Directions for this task
Starting with the opening line of the material, restate every line word for word, and end on the line containing "t x).fab = s.fab := rfl".

Information given
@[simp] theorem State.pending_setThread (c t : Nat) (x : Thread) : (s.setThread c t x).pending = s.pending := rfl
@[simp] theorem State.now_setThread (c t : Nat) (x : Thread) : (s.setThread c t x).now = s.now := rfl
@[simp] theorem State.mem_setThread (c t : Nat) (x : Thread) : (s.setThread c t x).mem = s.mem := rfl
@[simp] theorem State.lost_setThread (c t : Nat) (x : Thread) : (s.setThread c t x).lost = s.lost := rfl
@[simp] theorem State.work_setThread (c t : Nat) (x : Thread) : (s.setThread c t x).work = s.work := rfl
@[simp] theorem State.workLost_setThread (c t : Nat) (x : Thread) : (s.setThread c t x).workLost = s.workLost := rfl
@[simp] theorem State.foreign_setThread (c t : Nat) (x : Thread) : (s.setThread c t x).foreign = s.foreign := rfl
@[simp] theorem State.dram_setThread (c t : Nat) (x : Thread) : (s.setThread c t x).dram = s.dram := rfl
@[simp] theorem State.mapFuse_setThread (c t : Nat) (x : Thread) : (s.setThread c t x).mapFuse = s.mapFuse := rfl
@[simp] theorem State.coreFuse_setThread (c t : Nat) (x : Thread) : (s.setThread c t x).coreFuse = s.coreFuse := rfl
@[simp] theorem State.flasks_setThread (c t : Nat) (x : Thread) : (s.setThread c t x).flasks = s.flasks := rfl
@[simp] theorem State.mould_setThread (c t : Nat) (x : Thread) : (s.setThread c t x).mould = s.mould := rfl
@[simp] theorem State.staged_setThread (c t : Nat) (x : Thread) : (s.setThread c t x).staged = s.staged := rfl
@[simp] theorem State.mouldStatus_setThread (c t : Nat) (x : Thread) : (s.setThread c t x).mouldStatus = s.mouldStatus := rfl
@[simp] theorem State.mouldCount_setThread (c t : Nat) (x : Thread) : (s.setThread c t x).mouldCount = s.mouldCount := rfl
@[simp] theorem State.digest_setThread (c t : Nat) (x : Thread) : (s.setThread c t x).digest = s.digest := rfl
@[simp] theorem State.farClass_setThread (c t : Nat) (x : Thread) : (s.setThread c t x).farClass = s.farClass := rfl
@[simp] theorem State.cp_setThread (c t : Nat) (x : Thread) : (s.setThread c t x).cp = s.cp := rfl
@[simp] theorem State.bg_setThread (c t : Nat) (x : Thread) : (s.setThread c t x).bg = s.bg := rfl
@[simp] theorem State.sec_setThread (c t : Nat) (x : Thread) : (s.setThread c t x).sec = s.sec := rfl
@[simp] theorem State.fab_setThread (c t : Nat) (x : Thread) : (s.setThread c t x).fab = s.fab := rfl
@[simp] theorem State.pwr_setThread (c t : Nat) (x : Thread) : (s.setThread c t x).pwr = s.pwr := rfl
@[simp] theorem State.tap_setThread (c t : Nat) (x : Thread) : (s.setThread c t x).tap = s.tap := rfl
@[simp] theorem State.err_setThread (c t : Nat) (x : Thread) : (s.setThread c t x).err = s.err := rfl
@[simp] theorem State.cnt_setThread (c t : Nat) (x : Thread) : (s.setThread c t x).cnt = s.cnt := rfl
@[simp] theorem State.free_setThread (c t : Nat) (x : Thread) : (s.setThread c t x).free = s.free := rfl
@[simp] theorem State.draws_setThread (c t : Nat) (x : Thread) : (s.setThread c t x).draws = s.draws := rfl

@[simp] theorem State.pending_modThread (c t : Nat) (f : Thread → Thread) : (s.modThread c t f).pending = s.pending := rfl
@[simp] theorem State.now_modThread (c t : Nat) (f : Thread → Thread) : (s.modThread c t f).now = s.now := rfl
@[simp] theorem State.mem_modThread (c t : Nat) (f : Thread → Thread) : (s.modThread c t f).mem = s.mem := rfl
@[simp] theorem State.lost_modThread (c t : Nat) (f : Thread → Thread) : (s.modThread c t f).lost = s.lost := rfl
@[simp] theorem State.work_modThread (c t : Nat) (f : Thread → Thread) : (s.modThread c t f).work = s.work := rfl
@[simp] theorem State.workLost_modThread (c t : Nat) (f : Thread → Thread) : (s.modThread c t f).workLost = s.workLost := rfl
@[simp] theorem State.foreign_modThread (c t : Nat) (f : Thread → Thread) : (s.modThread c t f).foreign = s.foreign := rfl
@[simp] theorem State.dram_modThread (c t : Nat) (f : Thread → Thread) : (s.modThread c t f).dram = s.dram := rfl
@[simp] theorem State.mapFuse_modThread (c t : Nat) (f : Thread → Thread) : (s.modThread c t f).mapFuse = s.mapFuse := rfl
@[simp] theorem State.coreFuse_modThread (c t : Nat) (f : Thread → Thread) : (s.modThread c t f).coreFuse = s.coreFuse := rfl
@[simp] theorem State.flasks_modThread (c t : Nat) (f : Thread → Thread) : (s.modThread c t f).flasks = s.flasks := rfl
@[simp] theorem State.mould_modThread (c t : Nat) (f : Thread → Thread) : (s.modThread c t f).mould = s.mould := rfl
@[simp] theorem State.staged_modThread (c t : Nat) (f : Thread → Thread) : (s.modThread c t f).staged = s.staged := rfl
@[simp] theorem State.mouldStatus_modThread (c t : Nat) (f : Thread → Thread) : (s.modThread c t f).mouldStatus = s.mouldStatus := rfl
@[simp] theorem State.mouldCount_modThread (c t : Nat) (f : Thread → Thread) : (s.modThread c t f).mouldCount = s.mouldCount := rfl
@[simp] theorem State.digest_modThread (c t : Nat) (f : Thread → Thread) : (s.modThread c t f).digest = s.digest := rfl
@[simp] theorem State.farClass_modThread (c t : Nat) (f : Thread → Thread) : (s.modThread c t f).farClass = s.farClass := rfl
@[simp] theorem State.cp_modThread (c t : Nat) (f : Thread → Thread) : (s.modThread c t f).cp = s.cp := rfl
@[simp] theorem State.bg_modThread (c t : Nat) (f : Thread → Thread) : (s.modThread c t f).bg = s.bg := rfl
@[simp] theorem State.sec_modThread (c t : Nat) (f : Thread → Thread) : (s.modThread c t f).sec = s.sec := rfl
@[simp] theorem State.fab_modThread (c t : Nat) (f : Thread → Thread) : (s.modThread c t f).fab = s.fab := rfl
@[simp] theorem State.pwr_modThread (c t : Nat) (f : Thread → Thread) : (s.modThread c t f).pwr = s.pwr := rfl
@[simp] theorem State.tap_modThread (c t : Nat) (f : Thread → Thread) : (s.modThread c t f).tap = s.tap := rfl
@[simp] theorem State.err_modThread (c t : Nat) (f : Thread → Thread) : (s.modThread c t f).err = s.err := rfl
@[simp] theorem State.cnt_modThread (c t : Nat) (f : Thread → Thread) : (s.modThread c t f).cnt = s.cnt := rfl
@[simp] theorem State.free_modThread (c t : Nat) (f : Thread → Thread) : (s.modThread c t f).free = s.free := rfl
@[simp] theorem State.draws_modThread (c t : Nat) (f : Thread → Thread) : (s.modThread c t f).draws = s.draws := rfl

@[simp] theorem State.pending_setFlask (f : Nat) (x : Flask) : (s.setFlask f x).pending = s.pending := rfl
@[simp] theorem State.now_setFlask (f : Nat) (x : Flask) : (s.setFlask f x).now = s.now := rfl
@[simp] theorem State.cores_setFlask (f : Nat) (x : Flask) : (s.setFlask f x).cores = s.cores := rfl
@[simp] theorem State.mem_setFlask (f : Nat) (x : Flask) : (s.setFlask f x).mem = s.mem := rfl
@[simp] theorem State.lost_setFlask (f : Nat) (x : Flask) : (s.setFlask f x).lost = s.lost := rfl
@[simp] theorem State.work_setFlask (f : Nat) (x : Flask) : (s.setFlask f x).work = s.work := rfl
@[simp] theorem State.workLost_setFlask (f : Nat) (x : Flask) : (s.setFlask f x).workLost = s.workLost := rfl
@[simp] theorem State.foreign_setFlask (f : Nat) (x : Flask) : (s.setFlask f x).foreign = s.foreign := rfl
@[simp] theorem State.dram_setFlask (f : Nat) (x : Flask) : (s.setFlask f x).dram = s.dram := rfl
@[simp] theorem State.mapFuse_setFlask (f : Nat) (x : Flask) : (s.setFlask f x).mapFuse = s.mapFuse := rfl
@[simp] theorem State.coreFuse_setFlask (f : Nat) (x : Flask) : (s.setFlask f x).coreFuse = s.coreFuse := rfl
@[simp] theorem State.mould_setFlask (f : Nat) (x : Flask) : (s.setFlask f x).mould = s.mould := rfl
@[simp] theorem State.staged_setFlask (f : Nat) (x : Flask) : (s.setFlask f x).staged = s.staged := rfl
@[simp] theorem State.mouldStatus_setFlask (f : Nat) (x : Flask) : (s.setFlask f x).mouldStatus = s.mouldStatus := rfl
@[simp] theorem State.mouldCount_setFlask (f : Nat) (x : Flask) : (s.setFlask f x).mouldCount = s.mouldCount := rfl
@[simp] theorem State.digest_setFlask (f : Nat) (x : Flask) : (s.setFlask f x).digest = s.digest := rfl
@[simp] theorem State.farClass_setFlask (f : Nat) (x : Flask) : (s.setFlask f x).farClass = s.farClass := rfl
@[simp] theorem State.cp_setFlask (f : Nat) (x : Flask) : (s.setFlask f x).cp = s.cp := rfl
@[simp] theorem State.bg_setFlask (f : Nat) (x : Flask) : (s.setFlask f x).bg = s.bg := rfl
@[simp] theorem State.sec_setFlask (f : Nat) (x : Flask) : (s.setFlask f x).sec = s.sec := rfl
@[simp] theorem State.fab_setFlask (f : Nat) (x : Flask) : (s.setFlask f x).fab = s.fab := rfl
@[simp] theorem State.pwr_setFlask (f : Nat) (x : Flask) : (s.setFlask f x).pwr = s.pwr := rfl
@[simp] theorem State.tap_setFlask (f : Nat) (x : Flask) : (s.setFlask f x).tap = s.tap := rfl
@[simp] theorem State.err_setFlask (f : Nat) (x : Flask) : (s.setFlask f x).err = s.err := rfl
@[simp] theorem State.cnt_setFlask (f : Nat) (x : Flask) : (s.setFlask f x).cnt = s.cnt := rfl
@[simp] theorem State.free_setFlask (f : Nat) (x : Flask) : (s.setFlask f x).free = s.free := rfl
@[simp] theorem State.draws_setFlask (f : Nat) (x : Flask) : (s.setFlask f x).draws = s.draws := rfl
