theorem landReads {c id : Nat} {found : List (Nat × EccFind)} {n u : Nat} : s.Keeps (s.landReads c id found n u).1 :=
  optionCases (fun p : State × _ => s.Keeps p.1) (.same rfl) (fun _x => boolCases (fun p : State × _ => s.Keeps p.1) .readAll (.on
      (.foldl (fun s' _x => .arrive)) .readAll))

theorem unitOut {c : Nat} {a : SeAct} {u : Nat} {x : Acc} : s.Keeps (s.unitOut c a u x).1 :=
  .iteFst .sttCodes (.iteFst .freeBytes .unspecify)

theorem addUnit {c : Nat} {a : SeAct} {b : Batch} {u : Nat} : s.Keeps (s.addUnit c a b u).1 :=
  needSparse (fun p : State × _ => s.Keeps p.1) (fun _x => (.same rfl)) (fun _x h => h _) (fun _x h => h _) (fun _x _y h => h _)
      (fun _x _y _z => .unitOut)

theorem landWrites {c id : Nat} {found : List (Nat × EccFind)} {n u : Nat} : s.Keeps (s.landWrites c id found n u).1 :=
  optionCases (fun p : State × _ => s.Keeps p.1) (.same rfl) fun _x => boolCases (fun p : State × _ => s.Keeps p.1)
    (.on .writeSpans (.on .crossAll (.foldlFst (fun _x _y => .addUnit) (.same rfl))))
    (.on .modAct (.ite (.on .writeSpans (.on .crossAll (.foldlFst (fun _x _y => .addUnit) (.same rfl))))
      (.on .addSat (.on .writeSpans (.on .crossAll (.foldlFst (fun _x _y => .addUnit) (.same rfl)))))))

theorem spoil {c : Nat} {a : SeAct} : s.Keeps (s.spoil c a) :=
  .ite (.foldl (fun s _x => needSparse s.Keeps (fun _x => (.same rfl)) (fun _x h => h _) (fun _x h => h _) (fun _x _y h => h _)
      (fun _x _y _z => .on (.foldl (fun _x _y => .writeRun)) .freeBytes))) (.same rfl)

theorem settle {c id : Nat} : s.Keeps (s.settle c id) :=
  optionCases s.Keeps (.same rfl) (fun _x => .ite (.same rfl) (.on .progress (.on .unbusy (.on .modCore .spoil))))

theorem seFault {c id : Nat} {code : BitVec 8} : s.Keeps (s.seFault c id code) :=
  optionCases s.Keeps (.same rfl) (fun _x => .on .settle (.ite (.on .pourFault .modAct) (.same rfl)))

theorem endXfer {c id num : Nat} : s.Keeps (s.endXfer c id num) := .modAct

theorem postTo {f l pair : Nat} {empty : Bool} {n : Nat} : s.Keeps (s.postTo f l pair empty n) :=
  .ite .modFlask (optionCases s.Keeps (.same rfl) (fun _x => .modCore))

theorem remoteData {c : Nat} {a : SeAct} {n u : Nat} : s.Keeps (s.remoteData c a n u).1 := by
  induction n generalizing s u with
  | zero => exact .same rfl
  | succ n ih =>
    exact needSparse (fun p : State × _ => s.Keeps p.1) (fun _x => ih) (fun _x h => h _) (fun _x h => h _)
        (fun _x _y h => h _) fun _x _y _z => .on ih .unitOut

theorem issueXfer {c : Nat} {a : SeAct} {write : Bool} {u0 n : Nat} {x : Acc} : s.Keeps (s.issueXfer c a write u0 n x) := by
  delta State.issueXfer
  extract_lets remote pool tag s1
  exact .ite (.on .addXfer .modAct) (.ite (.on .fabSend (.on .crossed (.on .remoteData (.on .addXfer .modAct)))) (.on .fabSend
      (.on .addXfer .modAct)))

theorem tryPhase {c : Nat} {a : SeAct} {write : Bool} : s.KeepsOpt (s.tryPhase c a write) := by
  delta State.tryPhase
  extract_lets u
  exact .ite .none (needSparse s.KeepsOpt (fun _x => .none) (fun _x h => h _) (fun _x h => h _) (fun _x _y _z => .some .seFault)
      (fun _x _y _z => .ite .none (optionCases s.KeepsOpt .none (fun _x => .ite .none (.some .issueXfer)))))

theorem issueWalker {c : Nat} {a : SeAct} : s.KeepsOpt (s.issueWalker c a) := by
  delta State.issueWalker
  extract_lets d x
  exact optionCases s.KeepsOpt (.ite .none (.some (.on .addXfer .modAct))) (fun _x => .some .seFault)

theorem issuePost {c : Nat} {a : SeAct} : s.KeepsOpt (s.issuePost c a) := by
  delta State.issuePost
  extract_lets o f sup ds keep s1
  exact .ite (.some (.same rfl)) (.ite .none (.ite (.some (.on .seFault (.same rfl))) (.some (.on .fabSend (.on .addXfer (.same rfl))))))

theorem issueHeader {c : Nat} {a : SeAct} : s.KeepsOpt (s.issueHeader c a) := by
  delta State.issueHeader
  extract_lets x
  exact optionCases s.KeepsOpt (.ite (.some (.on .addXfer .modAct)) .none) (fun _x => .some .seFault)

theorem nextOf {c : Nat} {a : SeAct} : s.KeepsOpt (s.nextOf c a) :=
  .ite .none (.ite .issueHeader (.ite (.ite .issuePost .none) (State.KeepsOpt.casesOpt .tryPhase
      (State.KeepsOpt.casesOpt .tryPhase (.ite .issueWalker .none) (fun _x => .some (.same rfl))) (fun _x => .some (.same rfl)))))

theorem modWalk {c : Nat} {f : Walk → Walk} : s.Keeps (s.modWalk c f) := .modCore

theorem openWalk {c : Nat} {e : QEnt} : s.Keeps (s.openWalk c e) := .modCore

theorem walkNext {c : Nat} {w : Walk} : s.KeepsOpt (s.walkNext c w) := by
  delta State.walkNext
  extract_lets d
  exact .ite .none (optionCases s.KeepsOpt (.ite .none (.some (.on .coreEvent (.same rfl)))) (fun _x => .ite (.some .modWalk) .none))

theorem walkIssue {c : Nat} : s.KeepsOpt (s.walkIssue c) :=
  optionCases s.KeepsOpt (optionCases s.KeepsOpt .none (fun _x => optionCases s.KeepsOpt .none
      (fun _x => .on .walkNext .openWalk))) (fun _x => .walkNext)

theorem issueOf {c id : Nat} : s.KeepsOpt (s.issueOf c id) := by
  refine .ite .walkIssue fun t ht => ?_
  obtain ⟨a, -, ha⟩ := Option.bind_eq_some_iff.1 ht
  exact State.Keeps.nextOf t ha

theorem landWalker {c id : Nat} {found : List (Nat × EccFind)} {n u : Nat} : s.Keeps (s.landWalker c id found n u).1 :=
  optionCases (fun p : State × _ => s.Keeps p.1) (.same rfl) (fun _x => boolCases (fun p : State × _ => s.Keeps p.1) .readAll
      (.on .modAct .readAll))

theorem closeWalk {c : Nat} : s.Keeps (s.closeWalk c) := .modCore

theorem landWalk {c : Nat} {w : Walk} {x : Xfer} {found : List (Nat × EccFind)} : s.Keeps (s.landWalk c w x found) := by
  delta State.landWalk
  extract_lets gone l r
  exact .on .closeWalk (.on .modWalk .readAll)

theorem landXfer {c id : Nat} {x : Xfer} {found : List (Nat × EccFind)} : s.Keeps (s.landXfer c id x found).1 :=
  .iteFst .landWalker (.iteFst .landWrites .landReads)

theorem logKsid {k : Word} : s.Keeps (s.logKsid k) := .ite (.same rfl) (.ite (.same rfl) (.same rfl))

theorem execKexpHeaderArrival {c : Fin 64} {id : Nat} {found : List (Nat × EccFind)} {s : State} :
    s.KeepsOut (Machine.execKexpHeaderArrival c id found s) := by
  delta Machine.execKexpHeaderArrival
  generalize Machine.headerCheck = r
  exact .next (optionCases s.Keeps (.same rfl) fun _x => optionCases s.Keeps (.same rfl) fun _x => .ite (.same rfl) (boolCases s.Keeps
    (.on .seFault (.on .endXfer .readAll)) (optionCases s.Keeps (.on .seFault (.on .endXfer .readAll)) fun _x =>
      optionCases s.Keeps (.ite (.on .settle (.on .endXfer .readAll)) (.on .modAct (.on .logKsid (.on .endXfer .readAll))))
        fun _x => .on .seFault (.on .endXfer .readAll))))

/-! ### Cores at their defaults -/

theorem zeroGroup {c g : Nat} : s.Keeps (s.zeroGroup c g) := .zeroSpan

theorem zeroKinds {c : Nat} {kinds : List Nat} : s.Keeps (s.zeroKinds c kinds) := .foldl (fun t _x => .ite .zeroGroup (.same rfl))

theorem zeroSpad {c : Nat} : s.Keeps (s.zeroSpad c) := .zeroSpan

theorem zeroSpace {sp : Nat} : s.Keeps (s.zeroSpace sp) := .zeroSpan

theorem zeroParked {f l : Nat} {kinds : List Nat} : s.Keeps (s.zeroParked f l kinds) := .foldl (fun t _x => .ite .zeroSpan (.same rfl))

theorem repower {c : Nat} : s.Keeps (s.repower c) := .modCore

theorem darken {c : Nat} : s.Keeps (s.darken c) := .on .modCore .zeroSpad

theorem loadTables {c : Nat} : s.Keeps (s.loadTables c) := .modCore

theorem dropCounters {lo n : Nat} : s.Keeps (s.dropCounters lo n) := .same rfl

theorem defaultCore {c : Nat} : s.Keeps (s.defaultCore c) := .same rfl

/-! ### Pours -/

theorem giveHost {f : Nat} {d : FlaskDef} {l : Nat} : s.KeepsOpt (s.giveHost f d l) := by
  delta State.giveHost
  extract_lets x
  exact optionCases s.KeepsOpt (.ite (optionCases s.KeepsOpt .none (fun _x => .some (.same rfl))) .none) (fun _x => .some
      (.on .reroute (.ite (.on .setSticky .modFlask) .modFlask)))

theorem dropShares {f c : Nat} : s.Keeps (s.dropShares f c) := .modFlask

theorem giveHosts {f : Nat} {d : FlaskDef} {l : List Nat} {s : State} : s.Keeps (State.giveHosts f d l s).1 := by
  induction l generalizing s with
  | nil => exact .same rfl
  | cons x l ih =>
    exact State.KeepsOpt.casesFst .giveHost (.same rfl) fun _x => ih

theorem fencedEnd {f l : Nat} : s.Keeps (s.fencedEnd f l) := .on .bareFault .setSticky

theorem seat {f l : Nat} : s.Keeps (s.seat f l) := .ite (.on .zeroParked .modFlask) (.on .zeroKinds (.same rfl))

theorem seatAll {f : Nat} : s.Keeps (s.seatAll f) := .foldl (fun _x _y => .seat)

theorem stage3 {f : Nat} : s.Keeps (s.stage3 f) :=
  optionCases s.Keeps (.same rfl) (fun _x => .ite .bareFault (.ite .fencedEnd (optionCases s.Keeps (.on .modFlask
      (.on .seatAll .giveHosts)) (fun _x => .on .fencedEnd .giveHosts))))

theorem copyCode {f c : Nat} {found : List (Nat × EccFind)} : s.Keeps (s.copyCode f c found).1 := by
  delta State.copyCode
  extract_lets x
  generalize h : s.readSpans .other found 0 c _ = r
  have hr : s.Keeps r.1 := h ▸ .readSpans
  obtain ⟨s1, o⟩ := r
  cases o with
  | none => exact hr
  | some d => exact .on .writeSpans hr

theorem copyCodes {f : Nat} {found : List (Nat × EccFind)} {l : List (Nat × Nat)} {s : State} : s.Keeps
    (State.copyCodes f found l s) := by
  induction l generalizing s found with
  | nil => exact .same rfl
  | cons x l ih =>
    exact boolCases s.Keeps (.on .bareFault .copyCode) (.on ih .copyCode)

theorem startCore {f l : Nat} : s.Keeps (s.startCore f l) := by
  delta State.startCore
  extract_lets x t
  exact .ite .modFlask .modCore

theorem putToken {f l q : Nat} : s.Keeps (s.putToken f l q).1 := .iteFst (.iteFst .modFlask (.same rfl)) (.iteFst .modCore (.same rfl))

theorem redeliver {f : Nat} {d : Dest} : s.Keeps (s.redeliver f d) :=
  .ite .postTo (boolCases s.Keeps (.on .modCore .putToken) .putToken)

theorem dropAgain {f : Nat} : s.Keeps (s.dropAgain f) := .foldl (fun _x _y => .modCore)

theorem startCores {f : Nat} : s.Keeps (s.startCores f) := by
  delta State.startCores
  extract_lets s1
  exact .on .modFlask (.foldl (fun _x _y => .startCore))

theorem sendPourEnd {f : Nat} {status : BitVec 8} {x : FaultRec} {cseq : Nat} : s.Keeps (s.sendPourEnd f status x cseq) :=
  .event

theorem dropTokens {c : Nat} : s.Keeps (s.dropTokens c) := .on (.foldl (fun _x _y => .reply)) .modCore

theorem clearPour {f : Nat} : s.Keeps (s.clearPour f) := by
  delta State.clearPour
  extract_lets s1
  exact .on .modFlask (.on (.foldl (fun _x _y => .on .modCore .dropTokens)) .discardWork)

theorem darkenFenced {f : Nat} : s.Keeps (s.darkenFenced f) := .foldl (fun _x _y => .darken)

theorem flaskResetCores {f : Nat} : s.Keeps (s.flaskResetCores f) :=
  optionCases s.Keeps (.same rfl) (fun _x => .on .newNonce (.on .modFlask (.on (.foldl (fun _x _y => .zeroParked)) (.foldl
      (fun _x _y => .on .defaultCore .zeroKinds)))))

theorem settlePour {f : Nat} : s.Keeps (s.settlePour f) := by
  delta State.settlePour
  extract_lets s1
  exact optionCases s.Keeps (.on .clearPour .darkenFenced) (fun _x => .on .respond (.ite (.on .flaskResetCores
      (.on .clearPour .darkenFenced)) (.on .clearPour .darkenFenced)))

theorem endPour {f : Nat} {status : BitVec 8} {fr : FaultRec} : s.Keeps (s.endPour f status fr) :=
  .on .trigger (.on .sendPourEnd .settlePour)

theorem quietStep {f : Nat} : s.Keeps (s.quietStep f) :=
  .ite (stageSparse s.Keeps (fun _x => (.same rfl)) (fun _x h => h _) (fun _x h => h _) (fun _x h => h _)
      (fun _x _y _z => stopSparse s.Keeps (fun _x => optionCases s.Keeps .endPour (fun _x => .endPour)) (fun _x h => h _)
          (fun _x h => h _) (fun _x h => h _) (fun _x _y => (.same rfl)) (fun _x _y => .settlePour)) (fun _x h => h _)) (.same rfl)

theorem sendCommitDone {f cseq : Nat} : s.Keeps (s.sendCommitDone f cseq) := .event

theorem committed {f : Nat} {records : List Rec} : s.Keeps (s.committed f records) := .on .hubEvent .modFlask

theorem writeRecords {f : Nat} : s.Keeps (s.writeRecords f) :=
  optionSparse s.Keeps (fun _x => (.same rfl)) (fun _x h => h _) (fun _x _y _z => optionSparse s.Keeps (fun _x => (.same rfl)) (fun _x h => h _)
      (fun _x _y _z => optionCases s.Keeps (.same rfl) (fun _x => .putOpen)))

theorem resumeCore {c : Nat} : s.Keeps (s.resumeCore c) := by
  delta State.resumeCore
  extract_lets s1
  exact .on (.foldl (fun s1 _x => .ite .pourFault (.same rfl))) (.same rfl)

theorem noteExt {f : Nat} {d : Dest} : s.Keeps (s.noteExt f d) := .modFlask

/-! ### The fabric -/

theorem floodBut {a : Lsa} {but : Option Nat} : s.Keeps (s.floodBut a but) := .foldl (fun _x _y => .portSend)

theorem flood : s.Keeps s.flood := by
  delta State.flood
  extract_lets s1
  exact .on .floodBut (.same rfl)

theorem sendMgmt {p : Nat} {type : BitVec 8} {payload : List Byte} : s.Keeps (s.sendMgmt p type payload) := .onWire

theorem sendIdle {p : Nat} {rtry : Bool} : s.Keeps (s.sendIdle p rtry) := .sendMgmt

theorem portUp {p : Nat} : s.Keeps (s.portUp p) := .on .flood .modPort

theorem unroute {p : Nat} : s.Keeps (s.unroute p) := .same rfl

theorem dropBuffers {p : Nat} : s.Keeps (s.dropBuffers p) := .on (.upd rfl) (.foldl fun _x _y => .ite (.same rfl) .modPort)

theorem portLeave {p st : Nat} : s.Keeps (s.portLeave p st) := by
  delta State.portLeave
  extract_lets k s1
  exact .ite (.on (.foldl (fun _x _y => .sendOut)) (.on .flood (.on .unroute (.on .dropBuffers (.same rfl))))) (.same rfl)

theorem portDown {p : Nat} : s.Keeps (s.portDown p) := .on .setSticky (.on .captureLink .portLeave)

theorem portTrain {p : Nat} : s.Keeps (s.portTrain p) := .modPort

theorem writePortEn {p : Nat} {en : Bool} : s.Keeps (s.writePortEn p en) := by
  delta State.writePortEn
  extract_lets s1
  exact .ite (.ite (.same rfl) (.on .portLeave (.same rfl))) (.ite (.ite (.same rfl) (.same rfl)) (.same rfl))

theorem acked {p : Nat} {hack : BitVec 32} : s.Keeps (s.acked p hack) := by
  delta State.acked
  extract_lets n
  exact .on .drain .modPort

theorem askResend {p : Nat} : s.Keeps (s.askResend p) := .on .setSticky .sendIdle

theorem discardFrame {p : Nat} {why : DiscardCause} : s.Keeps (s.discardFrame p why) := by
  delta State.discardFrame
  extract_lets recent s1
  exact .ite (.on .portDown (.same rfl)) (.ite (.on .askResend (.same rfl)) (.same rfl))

Response box
@[simp] theorem State.pending_setThread (c t : Nat) (x : Thread) : (s.setThread c t x).pending = s.pending := rfl
@[simp] theorem State.now_setThread (c t : Nat) (x : Thread) : (s.setThread c t x).now = s.now := rfl
@[simp] theorem State.mem_setThread (c t : Nat) (x : Thread) : (s.setThread c t x).mem = s.mem := rfl
@[simp] theorem State.lost_setThread (c t : Nat) (x : Thread) : (s.setThread c t x).lost = s.lost := rfl
@[simp] theorem State.work_setThread (c t : Nat) (x : Thread) : (s.setThread c t x).work = s.work := rfl
@[simp] theorem State.workLost_setThread (c t : Nat) (x : Thread) : (s.setThread c t x).workLost = s.workLost := rfl
@[simp] theorem State.foreign_setThread (c t : Nat) (x : Thread) : (s.setThread c t x).foreign = s.foreign := rfl
@[simp] theorem State.dram_setThread (c t : Nat) (x : Thread) : (s.setThread c t x).dram = s.dram := rfl
@[simp] theorem State.mapFuse_setThread (c t : Nat) (x : Thread) : (s.setThread c t x).mapFuse = s.mapFuse := rfl
@[simp] theorem State.coreFuse_setThread (c t : Nat) (x : Thread) : (s.setThread c t x).coreFuse = s.coreFuse := rfl
@[simp] theorem State.flasks_setThread (c t : Nat) (x : Thread) : (s.setThread c t x).flasks = s.flasks := rfl
@[simp] theorem State.mould_setThread (c t : Nat) (x : Thread) : (s.setThread c t x).mould = s.mould := rfl
@[simp] theorem State.staged_setThread (c t : Nat) (x : Thread) : (s.setThread c t x).staged = s.staged := rfl
@[simp] theorem State.mouldStatus_setThread (c t : Nat) (x : Thread) : (s.setThread c t x).mouldStatus = s.mouldStatus := rfl
@[simp] theorem State.mouldCount_setThread (c t : Nat) (x : Thread) : (s.setThread c t x).mouldCount = s.mouldCount := rfl
@[simp] theorem State.digest_setThread (c t : Nat) (x : Thread) : (s.setThread c t x).digest = s.digest := rfl
@[simp] theorem State.farClass_setThread (c t : Nat) (x : Thread) : (s.setThread c t x).farClass = s.farClass := rfl
@[simp] theorem State.cp_setThread (c t : Nat) (x : Thread) : (s.setThread c t x).cp = s.cp := rfl
@[simp] theorem State.bg_setThread (c t : Nat) (x : Thread) : (s.setThread c t x).bg = s.bg := rfl
@[simp] theorem State.sec_setThread (c t : Nat) (x : Thread) : (s.setThread c t x).sec = s.sec := rfl
@[simp] theorem State.fab_setThread (c t : Nat) (x : Thread) : (s.setThread c t x).fab = s.fab := rfl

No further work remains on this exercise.